* PROMPT
Please repeat, from the entries that follow, the lines from the one containing "its number. -/" through the one containing "def State.updSession (s" exactly, adding nothing.

* DATA EXTRACTS
-- ==== Sys2Proof/Machine/Barrow.lean ====
section
/-!
DEFINITION. The Barrow transport and ownership (R395 to R411): frames, sessions, windows, device requests and their answers,
claims, elections and the change of owner.
-/
namespace Sys2Proof.Machine

/-! ### Sessions -/

/-- Change Barrow's state. -/
def State.updBar (s : State) (f : Barrow → Barrow) : State := { s with bar := f s.bar }

/-- The open sessions. -/
def State.sessions (s : State) : List Session := s.bar.slots.filterMap id

/-- An open session by its number. -/
def State.session? (s : State) (n : Nat) : Option Session := s.sessions.find? (·.num == n)

/-- Change an open session. -/
def State.updSession (s : State) (n : Nat) (f : Session → Session) : State :=
  s.updBar fun b => { b with slots := b.slots.map fun o => o.map fun x => if x.num = n then f x else x }

/-- The owner's session number, 0 where there is none. -/
def State.ownerNum (s : State) : Nat := s.bar.owner.getD 0

/-! ### Frames -/

/-- A Barrow frame (R396): header with its CRC over header and body, the CRC field as zero. -/
def barFrame (version kind session seq ack epoch : Nat) (body : List Byte) : List Byte :=
  let h := beBytes 2 0xB7A0 ++ beBytes 1 version ++ beBytes 1 kind ++ beBytes 2 session ++ beBytes 2 body.length ++ beBytes 4 seq
    ++ beBytes 4 ack ++ beBytes 4 epoch
  h ++ beBytes 4 (crc32c (h ++ beBytes 4 0 ++ body)).toNat ++ body

/-- A port beside its registers. -/
def State.ethPort (s : State) (p : Nat) : EthPort := s.eth.getD p {}

/-- Change a port. -/
def State.updEth (s : State) (p : Nat) (f : EthPort → EthPort) : State := { s with eth := updAt f p s.eth }

/-- Bytes of the frame that carries a UDP payload of n bytes, FCS included. -/
def udpFrameBytes (ipv6 vlan : Bool) (n : Nat) : Nat := 14 + (if vlan then 4 else 0) + (if ipv6 then 40 else 20) + 8 + n + 4

/-- Put a Barrow datagram on a port's control queue; one too large for MAX_FRAME is not sent (R395). [DESIGN CHOICE, log entry 83] -/
def State.sendBarrow (s : State) (p : Nat) (dst : HostAddr) (udp : List Byte) : State :=
  if udpFrameBytes dst.ipv6 (s.bit (Reg.ETH_NET p) 31) udp.length ≤ s.fld (Reg.ETH_PORT_CTRL p) 13 0 then
    s.updEth p fun e => { e with ctrl := e.ctrl ++ [.barrow dst udp] }
  else s

/-- CMD_EPOCH. -/
def State.epoch (s : State) : Nat := (s.rd Reg.CMD_EPOCH).toNat

/-- The response to a request of a session: ACK (4) or NACK (5). -/
def State.respFrame (s : State) (x : Session) (seq kind : Nat) (body : List Byte) : List Byte :=
  barFrame x.version kind x.num 0 seq s.epoch body

/-- Send a response and store it for duplicates (R399). -/
def State.answer (s : State) (n seq kind : Nat) (body : List Byte) : State :=
  match s.session? n with
  | none => s
  | some x =>
    let f := s.respFrame x seq kind body
    (s.updSession n fun x => { x with resps := (x.resps.filter fun r => r.1 != seq && x.expect ≤ r.1 + 64) ++ [(seq, some f)] }).sendBarrow x.port x.addr f

/-- The body of a NACK (R398, R405): reason, status, detail. -/
def nackBody (reason status detail : Nat) : List Byte := beBytes 1 reason ++ beBytes 1 status ++ beBytes 2 0 ++ beBytes 4 detail

/-- BAR_OWNER_GEN. -/
def State.ownerGen (s : State) : Nat := (s.rd Reg.BAR_OWNER_GEN).toNat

* OUTPUT
/-- An open session by its number. -/
def State.session? (s : State) (n : Nat) : Option Session := s.sessions.find? (·.num == n)

/-- Change an open session. -/
def State.updSession (s : State) (n : Nat) (f : Session → Session) : State :=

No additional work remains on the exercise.